-- ==== Sys2Proof/Safety.lean ====
section
/-!
DEFINITION. What claims call safe: a register write that its block takes, a command that goes on, and a state in its canonical form.
-/

namespace Sys2Proof.Machine

/-! ## When a register write is taken at once -/

/-- A command of `w` can be given: its tile or die is there and past step 2 of its start-up, and a function at a host port has a household
bound to it (spec/09_households.md R310; spec/11_startup_power_book.md R368). -/
def State.arrives (s : State) : Src → Prop
  | .sc t => s.hasTile t = true ∧ s.live (tileDie t) = true
  | .st t n => s.hasTile t = true ∧ s.live (tileDie t) = true ∧ n < 8
  | .host d fn => s.hasDie d = true ∧ s.live d = true ∧ (s.hhOf (.host d fn)).isSome = true

/-- The write of `v` to a register at address `a` by `w` whose turn it is at the register bus of a die (spec/04_fabric_arbitration.md R109,
R111). -/
def State.turn (s : State) (w : Src) (die a : Nat) (v : Word) : Option Packet :=
  (s.busPkt w die (BitVec.ofNat 48 a) true).filter (fun p => p.write && p.size == 4 && (p.data.headD 0).truncate 32 == v)

/-- The read of a register at address `a` by `w` whose turn it is at the register bus of a die. -/
def State.readTurn (s : State) (w : Src) (die a : Nat) : Option Packet :=
  (s.busPkt w die (BitVec.ofNat 48 a) false).filter (fun p => !p.write && p.size == 4)

/-- The register block of a tile takes a write of `w` at once: it comes by the local path, or its turn has come at the register bus; READY,
no reassignment, and no access before it (spec/04_fabric_arbitration.md R110, R111; spec/13_registers.md R388, R390;
spec/11_startup_power_book.md R372). -/
structure State.tileTakes (s : State) (w : Src) (tile off : Nat) (v : Word) : Prop where
  source : s.arrives w
  path : isLocal w tile = true ∨ (s.turn w (tileDie tile) (tileRegAddr tile off) v).isSome = true
  ready : s.ready (tileDie tile) = true
  given : (s.tile tile).reassign = none
  busy : (s.tile tile).regBusy = none
  first : (s.tile tile).regWait = []

/-- The register block of a slice takes a write of `w` at once. -/
structure State.sliceTakes (s : State) (w : Src) (die off : Nat) (v : Word) : Prop where
  source : s.arrives w
  path : (s.turn w die (sliceRegAddr die off) v).isSome = true
  ready : s.ready die = true
  busy : (s.slice die).hhBusy = none

/-- The register block of a tile takes an access at once: READY, no reassignment, no access before it. -/
structure State.tileFree (s : State) (tile : Nat) : Prop where
  ready : s.ready (tileDie tile) = true
  given : (s.tile tile).reassign = none
  busy : (s.tile tile).regBusy = none
  first : (s.tile tile).regWait = []

/-- The packet in which a write of a tile register has come; none by the local path. -/
def State.tileTurn (s : State) (w : Src) (tile off : Nat) (v : Word) : Option Packet :=
  if isLocal w tile then none else s.turn w (tileDie tile) (tileRegAddr tile off) v

/-- A write of a tile register that came in `p`, performed with state `t`, has been answered with status `st`: by the local path at once, over
the register bus with its response (spec/04_fabric_arbitration.md R110, R111). -/
def State.answered (s t : State) (w : Src) (tile off : Nat) (v : Word) (st : Status) : State :=
  match s.tileTurn w tile off v with
  | none => t.answerReg w (tileRegAddr tile off) st 0
  | some p => t.answerAt (tileDie tile) p.id st []

/-- A write of a slice register, performed with state `t`, has been answered with status `st`. -/
def State.sliceAnswered (s t : State) (w : Src) (die off : Nat) (v : Word) (st : Status) : State :=
  match s.turn w die (sliceRegAddr die off) v with
  | none => t
  | some p => t.answerAt die p.id st []

/-- A write of a tile register that its block has, performed with state `t` and not yet answered. -/
def State.taken (s t : State) (w : Src) (tile off : Nat) (v : Word) : State :=
  match s.tileTurn w tile off v with
  | none => t
  | some p => t.handed p.id

/-- The access that a tile's block keeps of such a write. -/
def State.accOf (s : State) (w : Src) (tile off : Nat) (v : Word) : RegAcc :=
  { src := w, off := off, value := v, pkt := (s.tileTurn w tile off v).map (·.id) }

/-- The die at which a command of `w` is given. -/
def srcDie : Src → Nat
  | .sc t => tileDie t
  | .st t _ => tileDie t
  | .host d _ => d

/-! ## Operations of the core -/

/-- The engine `e` of a tile issues an operation that takes effect: it runs, on a READY slice, with no reassignment in progress
(spec/08_tallies_bells_channels.md R264, R301). -/
structure State.issues (s : State) (tile : Nat) (e : Engine) : Prop where
  place : s.hasTile tile = true
  ready : s.ready (tileDie tile) = true
  running : (s.tile tile).engine e = .running
  given : (s.tile tile).reassign = none

/-- Nothing of a tile awaits its next tally boundary but the queued operations and, where one is named, the wait of engine `e`: no other
engine waits, no WAITT, no bell about to complete or to add, no register access. -/
structure Tile.calm (T : Tile) (e : Option Engine) : Prop where
  engines : ∀ f, some f ≠ e → T.engine f = .running ∨ T.engine f = .stopped
  chans : ∀ n, n < 8 → (T.chan n).waitTally = false
  bells : ∀ b, b < 8 → (T.bell b).mask = 0 ∨ (T.bell b).arrived ≠ (T.bell b).mask
  adds : T.bellAdds = []
  busy : T.regBusy = none
  first : T.regWait = []

/-- The command may store in a bank, or poison a row by reading it; a register access may be one of the bank test, and a command that
ends what a register access waits for performs it. -/
def reachesBanks : Instr → Bool
  | .startupInitialState _ => true
  | .sliceReset _ _ => true
  | .supplyReset _ => true
  | .diePowerOff _ => true
  | .monitorCrossing _ _ _ => true
  | .bankReadComplete _ _ _ _ => true
  | .bankWriteCommit _ _ => true
  | .mergeFlushCommit _ _ _ _ _ => true
  | .deedEffectPoint _ => true
  | .rotationEffectPoint _ => true
  | .sweepEnd _ _ => true
  | .registerBusAccess _ _ _ _ _ => true
  | .regwrite _ _ => true
  | .tallyBoundary _ => true
  | .reassignmentComplete _ => true
  | .gleanerBeat _ _ _ _ => true
  | .writepar _ _ _ => true
  | .check _ _ _ _ _ => true
  | .marchEnd _ _ => true
  | .registerWrite _ _ _ => true
  | _ => false

/-- The outcome is a next state. -/
def goesOn (r : Result) : Prop := ∃ t, r = .next t

/-- The rows, poison bits and valid bits of the banks are in their one canonical form: keys strictly rising. -/
structure State.canonical (s : State) : Prop where
  mem : s.mem.wf
  poison : Keys.wf s.poison
  valid : Keys.wf s.valid

end Sys2Proof.Machine
end

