/-- A write of a tile register changes no other tile, no other slice and not the book, a write of a slice register no other slice and not the
book: but for the tile and the slice of the writer, where one that does not come by the local path sets out. -/
def Obligations.WritesStayInTheirBlock : Prop :=
  (∀ (s t : State) (w : Src) (tile k : Nat) (v : Word) (x y : ByteMask) (c : Instr),
    c ∈ [.deedWrite w tile k v, .commonsWrite w tile v, .rotateGo w tile v, .retireBank w tile v, .sweep w tile v, .remapWrite w tile v,
      .lockAcquire w tile v, .lockRelease w tile v, .quarRelease w tile v, .wdogIntervalWrite w tile v, .en w tile k v, .arm w tile k,
      .go w tile k, .resume w tile k, .skip w tile k, .abort w tile k, .dringTailWrite w tile k v, .gateOpen w tile k v,
      .gateClose w tile k v, .tallyWrite w tile k v, .tallyModeWrite w tile k v, .bellArriveWrite w tile k, .bellForce w tile k,
      .endpointOpen w tile k v, .endpointClose w tile k v, .writepar w tile v, .readraw w tile v, .check w tile v x y,
      .marchCMinus w tile v, .transparentMarch w tile v, .remapRowWrite w tile k v] → exec c s = .next t →
    (∀ g, g ≠ tile → srcTile w ≠ some g → t.tile g = s.tile g) ∧
    (∀ e, e ≠ tileDie tile → e ≠ srcDie w → t.slice e = s.slice e) ∧ t.book = s.book) ∧
  (∀ (s t : State) (w : Src) (d k : Nat) (v : Word) (c : Instr),
    c ∈ [.srst w d v, .forceLapse w d v, .sliceRotateGo w d v, .decerrRearm w d v, .titheWrite w d k v, .routeWrite w d k v,
      .unboundClr w d v, .cringEnWrite w d k v, .retry w d k, .cringHeadWrite w d k v, .irqEnableWrite w d k v, .captureEnWrite w d v] →
    exec c s = .next t → (∀ e, e ≠ d → e ≠ srcDie w → t.slice e = s.slice e) ∧ t.book = s.book)

/-! ## Start-up, resets, lapse -/

/-- The start-up sequence: step 1 powers the die and starts link training; the settling delay leads to step 4 with a new start number and
the pace meters at 0; step 4 counts BOOT, loads SLC_START and clears the cause latch; step 5 leads to the march if START asks for it; steps
7 to 9 clear every valid bit and raise READY. -/
def Obligations.StartUpSequence : Prop :=
  (∀ (s : State) (d : Nat), s.hasDie d = true → (s.slice d).step = 0 →
    ∃ t : State, exec (.supplyGood d) s = .next t ∧ (t.slice d).power = true ∧ (t.slice d).step = 1 ∧ (t.slice d).linkTrain = 0xFF ∧
      710 ≤ (t.slice d).mv ∧ ((s.slice d).power = false → Tbl.get 0 s.book.cause d = 0 → Tbl.get 0 t.book.cause d = 1)) ∧
  (∀ (s : State) (d : Nat), s.hasDie d = true → (s.slice d).step = 1 →
    ∃ t : State, exec (.settlingDelayExpiry d) s = .next t ∧ (t.slice d).step = 4 ∧ (t.slice d).epoch = (s.slice d).epoch + 1 ∧
      (t.slice d).paceFrom = some s.ticks) ∧
  (∀ (s : State) (d : Nat), s.hasDie d = true → s.live d = true → (s.slice d).step = 4 →
    (s.book.a.good = true ∨ s.book.b.good = true) → s.book.cur.gen.toNat + 1 < 2 ^ 32 →
    ∃ t : State, exec (.bookCheck d) s = .next t ∧ (t.slice d).step = 5 ∧ (t.slice d).start = s.book.cur.startOf d ∧
      t.book.cur.bootOf d = satInc (s.book.cur.bootOf d) ∧ Tbl.get 0 t.book.cause d = 0) ∧
  (∀ (s : State) (d : Nat), s.hasDie d = true → s.live d = true → (s.slice d).step = 5 →
    ∃ t : State, exec (.repairMapLoad d) s = .next t ∧ (t.slice d).step = (if bit (s.slice d).start 0 then 6 else 7) ∧
      ((t.slice d).mapErr = true ↔ (s.slice d).mapErr = true ∨ s.book.crcOf s.book.cur.mapCount ≠ s.book.cur.mapCrc)) ∧
  (∀ (s : State) (d : Nat), s.hasDie d = true → s.live d = true → ((s.slice d).step = 6 ∨ (s.slice d).step = 7) →
    ∃ t : State, exec (.startupInitialState d) s = .next t ∧ t.ready d = true ∧
      ∀ g b r, tileDie g = d → (b = 14 ∨ b = 15) → r < 1024 → t.unswept g b r = true)

/-- The slice resets: POWER, SUPPLY and the other causes, each latched if no cause is; every register of the slice and of its tiles takes
its reset value, no row of its banks is left as written, and start-up begins again. A write of SRST asks for one with its key, and is
answered DEED from another household. The level that the monitors hold after a supply reset is the model's (notes/assumptions/10.md). -/
def Obligations.SliceResets : Prop :=
  (∀ (s : State) (d cause : Nat), s.hasDie d = true → (cause = 1 ∨ (s.slice d).power = true ∧ (cause = 2 ∨ cause = 5 ∨ cause = 3 ∧ (s.slice d).srst = true)) →
    ∃ t : State, exec (.sliceReset d cause) s = .next t ∧ (t.slice d).power = true ∧ (t.slice d).step = 0 ∧ (t.slice d).tiles = [] ∧
      (t.slice d).base = {} ∧ (t.slice d).crings = [] ∧ (t.slice d).irqs = [] ∧
      (∀ g b p, tileDie g = d → b < 16 → p < 1040 → Tbl.find t.mem (rowKey g b p) = none) ∧
      (Tbl.get 0 s.book.cause d = 0 → Tbl.get 0 t.book.cause d = cause)) ∧
  (∀ (s : State) (d : Nat), s.hasDie d = true →
    exec (.sliceReset d 4) s = .next ((List.range s.dies).foldl (fun t e => t.resetSlice e 4) s)) ∧
  (∀ (s : State) (d : Nat), s.hasDie d = true → (s.slice d).power = true →
    ∃ t : State, exec (.supplyReset d) s = .next t ∧ (t.slice d).step = 0 ∧ (t.slice d).tiles = [] ∧ (t.slice d).mv ≤ 639 ∧
      (Tbl.get 0 s.book.cause d = 0 → Tbl.get 0 t.book.cause d = 2)) ∧
  (∀ (s : State) (d : Nat), s.hasDie d = true → (s.slice d).power = true →
    ∃ t : State, exec (.diePowerOff d) s = .next t ∧ (t.slice d).power = false ∧ (t.slice d).step = 0 ∧ (t.slice d).tiles = [] ∧
      t.live d = false) ∧
  (∀ (s : State) (w : Src) (d : Nat) (v : Word), s.sliceTakes w d 0x0010 v →
    exec (.srst w d v) s =
      if s.isManager w = false then .next (s.sliceAnswered s w d 0x0010 v .deed)
      else if bit v 0 = true ∧ bits v 8 8 = 0xA5 then
        .next (s.sliceAnswered (s.modSlice d (fun S => { S with srst := true })) w d 0x0010 v .ok)
      else .next (s.sliceAnswered s w d 0x0010 v (if bit v 0 then .deed else .ok)))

========================================================================

Starting with the line that holds "710 ≤ (t.slice" and ending with the line that holds "d).step = 4 →", retype every line in the data above exactly, and nothing else.

◆ **ANSWER TO THIS PROBLEM**:
      710 ≤ (t.slice d).mv ∧ ((s.slice d).power = false → Tbl.get 0 s.book.cause d = 0 → Tbl.get 0 t.book.cause d = 1)) ∧
  (∀ (s : State) (d : Nat), s.hasDie d = true → (s.slice d).step = 1 →
    ∃ t : State, exec (.settlingDelayExpiry d) s = .next t ∧ (t.slice d).step = 4 ∧ (t.slice d).epoch = (s.slice d).epoch + 1 ∧
      (t.slice d).paceFrom = some s.ticks) ∧
  (∀ (s : State) (d : Nat), s.hasDie d = true → s.live d = true → (s.slice d).step = 4 →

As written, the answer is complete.